* _Task statement_:
Return, word for word, the lines of the listing below from the one with "rises (R138). -/" through the one with "def State.emptyUpdate (s", and no other lines.

________________________

/-- The slot changes of a segment: descriptor, slot, tag of a gather, whether it becomes recto. -/
def slotChanges (s : State) (n : PartIx) (g : Seg) : List (Nat × Nat × Option Nat × Bool) :=
  (g.updates.filter (fun u => !u.2)).map (fun u => (u.1, 1 - s.recto n u.1, none, true))
  ++ g.gathers.map (fun p => (p.1, p.2.1, some p.2.2.1, p.2.2.2))

/-- Slot changes that must wait: another running segment latches the slot (R136). -/
def changesWait (s : State) (c : CoreIx) (d : Nat × Nat × Option Nat × Bool) : Bool :=
  (coresOf (partOf c)).any (fun e => decide (e ≠ c) && (match s.seg e with
    | some h => h.descLatch.contains (d.1, d.2.1)
    | none => false))

/-- A slot change takes effect, or waits with its pages (R134, R136, R141). -/
def State.slotChange (s : State) (c : CoreIx) (g : Seg) (d : Nat × Nat × Option Nat × Bool) : State :=
  let n := partOf c
  if changesWait s c d then
    s.deferChange n { desc := d.1, slot := d.2.1, tag := d.2.2.1, recto := d.2.2.2, ctx := g.ctx,
                      pages := g.wet.filter (inSlot s c g.ctx d.1 d.2.1) }
  else match d.2.2.1 with
    | some u => s.commitGather n d.1 d.2.1 u d.2.2.2
    | none => s.commitUpdate n d.1

/-- The stash changes of a segment become dry: bytes listed by local offset go to the frame that stands there now, fenced ones nowhere
(R322), and the lines changed in T3 to the outbound queue (R127, R160). -/
def State.dryOverlay (s : State) (c : CoreIx) (g : Seg) (flipped : List WetPage) : State :=
  let near := (g.overlay.filter (fun p => decide (p.1 < farKey 0))).map (fun p =>
    match flipped.find? (fun w => w.dry == 65536 * (p.1 / 65536)) with
    | some w => (w.wet + p.1 % 65536, p.2)
    | none => p)
  let off := near.filter (fun p => fencedFor s c p.1)
  let s1 := (near.filter (fun p => !(fencedFor s c p.1))).foldl (fun t p => t.wrBytes p.1 [p.2]) s
  let s2 := match off with
    | [] => s1
    | p :: _ => s1.fenceNote (partOf c) p.1
  let lines := ((g.overlay.filter (fun p => decide (farKey 0 ≤ p.1))).map (fun p => (p.1 - farKey 0) / 64)).eraseDups
  if lines.isEmpty then s2
  else (lines.foldl (fun t i =>
    t.chartStore c g.ctx (64 * i) ((List.range 64).map (fun j => g.farByte (64 * i + j))) []) s2).notePause c g

/-- The size of the migration ring. -/
def State.migSize (s : State) (n : PartIx) : Nat := 2 ^ s.inForce (MEM.MIG_SIZE_n.LOG2 n)
/-- The local offset of ring entry i. -/
def State.migAddr (s : State) (n : PartIx) (i : Nat) : Nat :=
  velBase n + 32 * s.inForce (MEM.MIG_BASE_n.BASE n) + 32 * (i % s.migSize n)

/-- The entry being processed ends with a status: written, and HEAD advances (R217). -/
def State.migEnd (s : State) (n : PartIx) (i status moved : Nat) : State :=
  let a := s.migAddr n i
  let s1 := ((s.wrBits (a + 0x10) 4 3 0 status).wrLE (a + 0x14) 4 moved).wrLE (a + 0x18) 8 s.time
  (s1.modPart n (fun p => { p with mig := none })).bump (MEM.MIG_HEAD_n.INDEX n) 1

/-- End the request once its pages are handled (R218). -/
def State.migDone (s : State) (n : PartIx) : State :=
  match (s.part n).mig with
  | none => s
  | some m =>
    if !m.open_.isEmpty then s
    else match m.fail with
      | some f => s.migEnd n m.index f m.moved
      | none => if m.pages ≤ m.next && m.wait.isEmpty then s.migEnd n m.index 1 m.moved else s

/-- Change the request being processed. -/
def State.modMig (s : State) (n : PartIx) (f : Migration → Migration) : State := s.modPart n (fun p => { p with mig := p.mig.map f })

/-- A STASH_FREE whose lift finds a migrating page cancels the migration (R219). -/
def State.cancelMig (s : State) (n : PartIx) (leaf : Nat) : State :=
  match (s.part n).mig with
  | none => s
  | some m =>
    match m.open_.find? (fun p => p.leaf == leaf && !p.switched) with
    | none => s
    | some p =>
      ((s.pushFrame n p.tenant p.dstTier (frameNo p.dst)).modMig n (fun q =>
        { q with open_ := q.open_.filter (fun x => x.leaf != leaf), fail := some (q.fail.getD 5) })).migDone n

/-- The pages of freed stash entries leave the tier map at C; their frames are pushed once older accesses end (R216). -/
def State.freePage (s : State) (n : PartIx) (ctx leaf : Nat) : State :=
  let s1 := s.cancelMig n leaf
  let ent := if s1.fencedOff n leaf then 0 else s1.rdLE leaf 8
  let base := 65536 * (bits ent 63 16)
  let s2 := s1.setLeafBy n leaf 0
  if bit ent 0 && bits ent 2 1 != 3 then
    s2.modPart n (fun p => { p with pushWait := p.pushWait ++ [(s.ctxTenant ctx, bits ent 2 1, frameNo base)] })
  else s2

/-- A gradient buffer's count rises (R138). -/
def State.gradCount (s : State) (n : PartIx) (p : Nat × Nat) : State :=
  let a := s.wdtAddr n p.1 + 0x70 + 4 * p.2
  s.wrLE a 4 (s.rdLE a 4 + 1)

/-- An update that found a count of 0 only clears UPD_PENDING (R139). -/
def State.emptyUpdate (s : State) (n : PartIx) (i : Nat) : State := s.wrBits (s.wdtAddr n i) 4 3 3 0

/-- The lift moves HEAD to the context's drain mark: it leaves as if by PREEMPT_HOLD (R309). -/
def markAction (s : State) (c : CoreIx) (g : Seg) : Option Nat :=
  if s.wts.drains.any (fun d => d.marks.contains (g.ctx, nextCmd s c)) then some (match g.action with
    | some a => strongerAction a 4
    | none => 4)
  else g.action

/-- Marginalia records written by the segment go to WET = 0 (R124). -/
def margDry (l : List Nat) (m : Sparse MargRec) : Sparse MargRec :=
  l.foldl (fun m i => match Sparse.find? m i with
    | some r => Sparse.insert m i { r with wet := false }
    | none => m) m

/-- Chart leases that a segment has taken are held across its lift (R167). -/
def State.keepLeases (s : State) (g : Seg) : State :=
  { s with chart := { s.chart with leases := s.chart.leases ++ (g.marked.filter (fun m => m.2)).map (fun m => (g.ctx, m.1)) } }

/-- Step 3 of R158: a lift's local results become dry and its merges are made; the steps wait for the merges of every lift of the
aclk (R109). -/
def State.flip (s : State) (c : CoreIx) (g0 : Seg) (l : LiftSt) : State :=
  let n := partOf c
  let s1 := (s.mbClose c g0).pauseWet c ((s.seg c).getD g0)
  let g := (s1.seg c).getD g0
  let changes := slotChanges s1 n g
  let heldPages := (changes.filter (changesWait s1 c)).flatMap (fun d => g.wet.filter (inSlot s1 c g.ctx d.1 d.2.1))
  let now := g.wet.filter (fun w => !heldPages.contains w)
  let s2 := g.wet.foldl (fun t w => t.fillRest n w) s1
  let s3 := now.foldl (fun t w => t.flipWet n w) s2
  let s4 := g.puts.foldl (fun t p => t.setLeafBy n p.1 (p.2.2 + 2 * p.2.1 + 9)) s3
  let s5 := s4.dryOverlay c g now
  let s6 := g.frees.foldl (fun t f => t.freePage n g.ctx f) s5
  let s7 := g.captures.foldl (fun t x => t.mergeCapture n x) s6
  let s8 := g.gradLatch.foldl (fun t p => t.gradCount n p) s7
  let s9 := (g.updates.filter (fun u => u.2)).foldl (fun t u => t.emptyUpdate n u.1) s8
  let s10 := changes.foldl (fun t d => t.slotChange c g d) s9
  let s11 := (s10.modCore c (fun k => { k with marg := margDry g.margs k.marg })).keepLeases g
  let l' : LiftSt := { l with flipped := true, dueS := s.slot n + 16 + 2 * g.steps.length }
  (s11.modSeg c (fun h =>
    { h with
      lift := some l'
      wet := []
      overlay := []
      farBlock := []
      captures := []
      expLatch := []
      marked := []
      descLatch := []
      gradLatch := []
      updates := []
      gathers := []
      puts := []
      frees := []
      reserve := false
      margs := []
      action := markAction s c g })).put (SEQ.INK.WET_PAGES c) 0

/-- The lift of a core whose C is this aclk. -/
def liftAtC (s : State) (c : CoreIx) : Option (Seg × LiftSt) :=
  match s.seg c with
  | none => none
  | some g =>
    match g.lift with
    | none => none
    | some l => if l.atC then some (g, l) else none

/-- The merges of a core's lift in the aclk of its C (R158 step 3). -/
def State.landMerge (s : State) (c : CoreIx) : State :=
  match liftAtC s c with
  | some (g, l) => s.flip c g l
  | none => s

/-- The scale steps of a core's lift, from C on in command order (R109, R158 step 4). -/
def State.landSteps (s : State) (c : CoreIx) : State :=
  match liftAtC s c with
  | some (g, l) =>
    (g.steps.foldl (fun t i => t.scaleStep (partOf c) i g.ctx) s).modSeg c (fun h =>
      { h with steps := [], lift := some { l with atC := false } })
  | none => s

/-- The end of an aclk: lifts whose C it is land, the merges of all of them before any scale step (R109). -/
def State.landFlips (s : State) : State :=
  forCores allCores (fun c t => t.landSteps c) (forCores allCores (fun c t => t.landMerge c) s)

/-- A kill of a core's segment is due in this aclk: its hard row ends, or a hard row's pre-emption point has come (R176, R182,
R183). -/
def killDue (s : State) (c : CoreIx) : Bool :=
  (match (s.core c).row with
    | some r => rowHard s (partOf c) r && decide (rowEnd s (partOf c) r ≤ s.time)
    | none => false) || pointReached s c

/-- WET_PAGE_FLIP (R158): C of a lift. Releases are checked; the segment's local results become dry in this aclk, at its end, so
that a kill of the same aclk still takes effect instead (R176); a lost lease outranks such a kill (R177). -/
def execWetPageFlip (c : CoreIx) (s : State) : Out := s.meanwhile c fun s =>
  match s.seg c with
  | none => .next s
  | some g =>
    match g.lift with
    | none => .next s
    | some l =>
      if s.advances (partOf c) && l.begun && !l.flipped && decide (l.dueC ≤ s.slot (partOf c)) then
        match g.semOps.find? (fun o => o.delta.isNone && fencedFor s c o.addr), failedRelease s g with
        | some o, _ => .next (s.semFenced c g o.addr)
        | none, some o => .next (s.leaseLost c g o)
        | none, none => act s (!killDue s c) (s.modSeg c (fun h => { h with lift := some { l with atC := true } }))
      else .next s

/-! ### S: the end of the lift (R158 step 5, R160, R165, R181) -/

/-- One semaphore operation takes effect at S (R167); one on fenced memory is discarded (R322). -/
def State.semOp (s : State) (c : CoreIx) (ctx : Nat) (o : SemOp) : State :=
  if fencedFor s c o.addr then s.fenceRecord c ctx o.addr
  else match o.delta with
    | some d => s.semAddTo o.addr d
    | none => s.semFree o.addr

/-- Put an entry before those of later commands. -/
def bySeqPut (e : OutEntry) : List OutEntry → List OutEntry
  | [] => [e]
  | x :: r => if e.seq ≤ x.seq then e :: x :: r else x :: bySeqPut e r

/-- Entries in the order of issue of their commands (R165). -/
def bySeq : List OutEntry → List OutEntry
  | [] => []
  | e :: r => bySeqPut e (bySeq r)

/-- The segment's queue entries are released in issue order, behind earlier releases (R165). -/
def State.releaseQueue (s : State) (c : CoreIx) : State :=
  s.modPart (partOf c) (fun p =>
    let mine := p.outq.filter (fun e => e.core == c.val && decide (e.state = .wet))
    let before := p.outq.filter (fun e => decide (e.state ≠ .wet))
    let after := p.outq.filter (fun e => e.core != c.val && decide (e.state = .wet))
    { p with outq := before ++ (bySeq mine).map (fun e => { e with state := .released }) ++ after })

/-- Companion entries released while the module is not attached fail at once (R290). -/
def State.failDetached (s : State) (n : PartIx) : State :=
  if s.attached then s
  else ((s.part n).outq.filter (fun e => decide (e.state = .released) && e.kind.companion)).foldl (fun t e => t.queueFailFrl n e) s

/-- LAST_USE of the entries that name the lifting context's group and partition (R299). -/
def State.modelUse (s : State) (k : Nat) : State :=
  upTo 256 (fun m t =>
    if decide (t.mdPart m = ctxPart k) && t.md4 m 23 16 == t.ctxGroup k then t.mdWr m 0x30 8 t.time else t) s

/-- Counts of a lift (R158, R172, R174). -/
def State.countLift (s : State) (c : CoreIx) (g : Seg) : State :=
  let k := g.ctx
  let s1 := s.ctxWr k 0 8 (nextCmd s c)
  let s2 := ((s1.bump (SEQ.GEN.GEN c) 1).bump (SEQ.LIFTS.COUNT c) 1).beat c
  let s3 := (s2.ctxBump k 0x48 4 1).ctxBump k 0x40 8 (s.time - g.start)
  let s4 := s3.modPart (partOf c) (fun p => { p with health := { p.health with lf := p.health.lf + 1 } })
  (((s4.ctxWr k 0x58 8 s.time).ctxSetBoundaryKills k 0).put (SEQ.INK.OUTQ_KIB c) 0).modelUse k

/-- The context keeps its core (R181). -/
def keepsCore (s : State) (c : CoreIx) (g : Seg) (l : LiftSt) : Bool :=
  let n := partOf c
  (s.core c).row == some g.row && decide (s.time + s.slotTime n 2 < rowEnd s n g.row) && !l.yield && g.action.isNone
  && s.ctxHead g.ctx != s.ctxTail g.ctx && s.issues n

/-- The context leaves its core at S with the next state that an action asks for (R176, R181). A hard row whose pre-emption point has come
picks at S + 2 at the earliest (R180, R183). -/
def State.leaveCore (s : State) (c : CoreIx) (g : Seg) (l : LiftSt) : State :=
  let same := (s.core c).row == some g.row
  let out := same && (l.yield || g.action.isSome)
  let s1 := s.modCore c (fun k =>
    { k with
      seg := none
      ctx := none
      leftRow := if out then g.ctx :: k.leftRow else k.leftRow
      leftStash := false
      pickSlot := if pointReached s c || (!same && k.row.isSome) then s.slot (partOf c) + 2 else k.pickSlot
      pickTime := s.time })
  let s2 := s1.seqState c 0
  match g.action with
  | some 6 => s2.haltCtx g.ctx 0
  | some 3 => (s2.ctxSetState g.ctx 1).pickGroup g.ctx
  | some a => s2.ctxSetState g.ctx (actionState a)
  | none => s2.ctxSetState g.ctx 1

________________________

* _Answer to this task_:
/-- A gradient buffer's count rises (R138). -/
def State.gradCount (s : State) (n : PartIx) (p : Nat × Nat) : State :=
  let a := s.wdtAddr n p.1 + 0x70 + 4 * p.2
  s.wrLE a 4 (s.rdLE a 4 + 1)

/-- An update that found a count of 0 only clears UPD_PENDING (R139). -/
def State.emptyUpdate (s : State) (n : PartIx) (i : Nat) : State := s.wrBits (s.wdtAddr n i) 4 3 3 0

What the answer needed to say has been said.